Jewish Tattoo Artist Spotlight: Kit McDonough (2024)

Jewish Tattoo Artist Spotlight: Kit McDonough (1)

Arielle Silver-Willner talks to Kit McDonough

February 7, 2022

Kit McDonough is a Brooklyn-based Jewish tattoo artist who embraces a wide range of themes and seeks to help her clientele celebrate their bodies and their memories through art. She talked to Lilith’s Arielle Silver-Willner about her work and how tattoos are a part of her Jewish identity.

So, how does a “Nice Jewish Girl” get into tattooing?

In college, I didn’t have the money to spend on tattoos. At that point the few I did have were all drawings I made and had someone else execute. There was one night where I was drawing and I thought, “You’re really good at drawing…there’s no way you couldn’t figure out how to tattoo yourself.” And sure enough, two hours later I had given myself my first hand poke (with a sewing needle, thread, and India Ink).

I spent a good amount of time (maybe a year or more) practicing on myself before moving on to others and the rest is history. It’s worth it to mention at that point in my life I had never felt more separate from my own body. I am so glad I gave myself permission to try it.

Should I be concerned that having a tattoo makes me less Jewish?

In my mind, my two identities cannot be separated—I am Jewish and I have tattoos, therefore my tattoos are Jewish. They are lawful. They represent my existence as a “modern Jew.”

I wasn’t raised with any particular emphasis on religion. It wasn’t until around college that I started interacting with my Jewish heritage. I learned about my family’s history, I took classes about Judaism—I felt an urgency to learn about it because I had “missed out” on all of this in my childhood.

Now I feel more connected to Judaism than I ever did as a child—my practice evolved to embrace this other identity that was in me all along. I have found community in other tattooed/tattooer Jews. New York is full of them.

Jewish Tattoo Artist Spotlight: Kit McDonough (2)

Tattoo by Kit McDonough, from Instagram (@coolfriendtattoos.png)

I’ve heard that you have an anecdote about discussing tattoos with an Orthodox woman at a gynecologist appointment…tell me more about that!

I go to a doctor with a predominantly Orthodox Jewish clientele and mostly Jewish nurses and receptionists—they actually refer to me as “the one with all the tattoos.” I was in the exam room for a wellness checkup and the nurse started asking me about my tattoos. “I really want one, but I’m so afraid,” she told me.
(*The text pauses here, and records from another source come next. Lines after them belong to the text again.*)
@[simp] theorem State.sendNotice_clk (s : State) : (s.sendNotice).clk = s.clk := by
  simp [State.sendNotice]
@[simp] theorem State.sendNotice_pwr (s : State) : (s.sendNotice).pwr = s.pwr := by
  simp [State.sendNotice]
@[simp] theorem State.sendNotice_par (s : State) : (s.sendNotice).par = s.par := by
  simp [State.sendNotice]
@[simp] theorem State.sendNotice_mem (s : State) : (s.sendNotice).mem = s.mem := by
  simp [State.sendNotice]
@[simp] theorem State.sendNotice_ev (s : State) : (s.sendNotice).ev = s.ev := by
  simp [State.sendNotice]
@[simp] theorem State.sendNotice_nv (s : State) : (s.sendNotice).nv = s.nv := by
  simp [State.sendNotice]
@[simp] theorem State.sendNotice_sense (s : State) : (s.sendNotice).sense = s.sense := by
  simp [State.sendNotice]
@[simp] theorem State.sendNotice_conv (s : State) : (s.sendNotice).conv = s.conv := by
  simp [State.sendNotice]
@[simp] theorem State.sendNotice_seq (s : State) : (s.sendNotice).seq = s.seq := by
  simp [State.sendNotice]
@[simp] theorem State.sendNotice_pat (s : State) : (s.sendNotice).pat = s.pat := by
  simp [State.sendNotice]
@[simp] theorem State.sendNotice_imp (s : State) : (s.sendNotice).imp = s.imp := by
  simp [State.sendNotice]
@[simp] theorem State.sendNotice_bal (s : State) : (s.sendNotice).bal = s.bal := by
  simp [State.sendNotice]
@[simp] theorem State.sendNotice_tmr (s : State) : (s.sendNotice).tmr = s.tmr := by
  simp [State.sendNotice]
@[simp] theorem State.sendNotice_ports (s : State) : (s.sendNotice).ports = s.ports := by
  simp [State.sendNotice]
@[simp] theorem State.sendNotice_fab (s : State) : (s.sendNotice).fab = s.fab := by
  simp [State.sendNotice]
@[simp] theorem State.sendNotice_sweep (s : State) : (s.sendNotice).sweep = s.sweep := by
  simp [State.sendNotice]
@[simp] theorem State.sendNotice_snap (s : State) : (s.sendNotice).snap = s.snap := by
  simp [State.sendNotice]
@[simp] theorem State.sendNotice_plc (s : State) : (s.sendNotice).plc = s.plc := by
  simp [State.sendNotice]
@[simp] theorem State.sendNotice_therm (s : State) : (s.sendNotice).therm = s.therm := by
  simp [State.sendNotice]
@[simp] theorem State.sendNotice_safe (s : State) : (s.sendNotice).safe = s.safe := by
  simp [State.sendNotice]
@[simp] theorem State.sendNotice_chis (s : State) : (s.sendNotice).chis = s.chis := by
  simp [State.sendNotice]
@[simp] theorem State.sendNotice_pins (s : State) : (s.sendNotice).pins = s.pins := by
  simp [State.sendNotice]
@[simp] theorem State.sendNotice_serial (s : State) : (s.sendNotice).serial = s.serial := by
  simp [State.sendNotice]
@[simp] theorem State.sendNotice_free (s : State) : (s.sendNotice).free = s.free := by
  simp [State.sendNotice]
@[simp] theorem State.sendNotice_pending (s : State) : (s.sendNotice).pending = s.pending := by
  simp [State.sendNotice]

@[simp] theorem State.notifyFrom_clk (o s : State) : (o.notifyFrom s).clk = s.clk := by
  unfold State.notifyFrom
  repeat' split
  all_goals first | rfl | simp
@[simp] theorem State.notifyFrom_pwr (o s : State) : (o.notifyFrom s).pwr = s.pwr := by
  unfold State.notifyFrom
  repeat' split
  all_goals first | rfl | simp
@[simp] theorem State.notifyFrom_par (o s : State) : (o.notifyFrom s).par = s.par := by
  unfold State.notifyFrom
  repeat' split
  all_goals first | rfl | simp
@[simp] theorem State.notifyFrom_mem (o s : State) : (o.notifyFrom s).mem = s.mem := by
  unfold State.notifyFrom
  repeat' split
  all_goals first | rfl | simp
@[simp] theorem State.notifyFrom_ev (o s : State) : (o.notifyFrom s).ev = s.ev := by
  unfold State.notifyFrom
  repeat' split
  all_goals first | rfl | simp
@[simp] theorem State.notifyFrom_nv (o s : State) : (o.notifyFrom s).nv = s.nv := by
  unfold State.notifyFrom
  repeat' split
  all_goals first | rfl | simp
@[simp] theorem State.notifyFrom_sense (o s : State) : (o.notifyFrom s).sense = s.sense := by
  unfold State.notifyFrom
  repeat' split
  all_goals first | rfl | simp
@[simp] theorem State.notifyFrom_conv (o s : State) : (o.notifyFrom s).conv = s.conv := by
  unfold State.notifyFrom
  repeat' split
  all_goals first | rfl | simp
@[simp] theorem State.notifyFrom_seq (o s : State) : (o.notifyFrom s).seq = s.seq := by
  unfold State.notifyFrom
  repeat' split
  all_goals first | rfl | simp
@[simp] theorem State.notifyFrom_pat (o s : State) : (o.notifyFrom s).pat = s.pat := by
  unfold State.notifyFrom
  repeat' split
  all_goals first | rfl | simp
@[simp] theorem State.notifyFrom_imp (o s : State) : (o.notifyFrom s).imp = s.imp := by
  unfold State.notifyFrom
  repeat' split
  all_goals first | rfl | simp
@[simp] theorem State.notifyFrom_bal (o s : State) : (o.notifyFrom s).bal = s.bal := by
  unfold State.notifyFrom
  repeat' split
  all_goals first | rfl | simp
@[simp] theorem State.notifyFrom_tmr (o s : State) : (o.notifyFrom s).tmr = s.tmr := by
  unfold State.notifyFrom
  repeat' split
  all_goals first | rfl | simp
@[simp] theorem State.notifyFrom_ports (o s : State) : (o.notifyFrom s).ports = s.ports := by
  unfold State.notifyFrom
  repeat' split
  all_goals first | rfl | simp
@[simp] theorem State.notifyFrom_fab (o s : State) : (o.notifyFrom s).fab = s.fab := by
  unfold State.notifyFrom
  repeat' split
  all_goals first | rfl | simp
@[simp] theorem State.notifyFrom_sweep (o s : State) : (o.notifyFrom s).sweep = s.sweep := by
  unfold State.notifyFrom
  repeat' split
  all_goals first | rfl | simp
@[simp] theorem State.notifyFrom_snap (o s : State) : (o.notifyFrom s).snap = s.snap := by
  unfold State.notifyFrom
  repeat' split
  all_goals first | rfl | simp
@[simp] theorem State.notifyFrom_plc (o s : State) : (o.notifyFrom s).plc = s.plc := by
  unfold State.notifyFrom
  repeat' split
  all_goals first | rfl | simp
@[simp] theorem State.notifyFrom_therm (o s : State) : (o.notifyFrom s).therm = s.therm := by
  unfold State.notifyFrom
  repeat' split
  all_goals first | rfl | simp
@[simp] theorem State.notifyFrom_safe (o s : State) : (o.notifyFrom s).safe = s.safe := by
  unfold State.notifyFrom
  repeat' split
  all_goals first | rfl | simp
@[simp] theorem State.notifyFrom_chis (o s : State) : (o.notifyFrom s).chis = s.chis := by
  unfold State.notifyFrom
  repeat' split
  all_goals first | rfl | simp
@[simp] theorem State.notifyFrom_pins (o s : State) : (o.notifyFrom s).pins = s.pins := by
  unfold State.notifyFrom
  repeat' split
  all_goals first | rfl | simp
@[simp] theorem State.notifyFrom_serial (o s : State) : (o.notifyFrom s).serial = s.serial := by
  unfold State.notifyFrom
  repeat' split
  all_goals first | rfl | simp
@[simp] theorem State.notifyFrom_free (o s : State) : (o.notifyFrom s).free = s.free := by
  unfold State.notifyFrom
  repeat' split
  all_goals first | rfl | simp
@[simp] theorem State.notifyFrom_pending (o s : State) : (o.notifyFrom s).pending = s.pending := by
  unfold State.notifyFrom
  repeat' split
  all_goals first | rfl | simp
I asked her why and she said, “Well, you know it’s forbidden in my religion?” I love this part because it’s always so fun to reveal to people that I’m Jewish. She was totally shocked! I told her I’m familiar with this part of Jewish law; I know that the addition of tattoos is thought to be insulting to God’s handiwork, but what if we reframed it?

My tattoos are a map of my life—they’re some of my favorite images that have resonated with me—they’re friendships and memories etched into my skin. I am more myself now than I was without a single tattoo, and I think that is inherently God-loving. To love myself so wholly is to love God the same way. Before she left the exam room, the nurse told me she would think about it more and that her idea was to get something between her shoulder blades.

Giving a tattoo seems like quite an intimate experience—what is it like to leave a permanent mark on someone’s body, especially when that person is a stranger?

I really started tattooing to tattoo myself. So, my curation of designs felt (still feels, actually) personal. When people come to get tattoos from me I’m always fascinated by which designs stand out to them. Nothing is more mind blowing than two people from completely different lives somehow both feeling an emotional connection to the same image—three, if you count me. We are innately tied to one another, it is magic.

Jewish Tattoo Artist Spotlight: Kit McDonough (3)

Flash tattoo designs by Kit McDonough from Instagram (@coolfriendtattoos.png)

What kind of tattoo do you think Lilith would have wanted?

I think she would have had a fully ornamented full body snake tattoo (or perhaps a few interlocking snakes). The eternally misunderstood serpent is the symbol of evil but how unfair is that? I think Lilith might identify with that legacy and want to subvert the reputation of the snake by having it tattooed on her forever. She would be the type.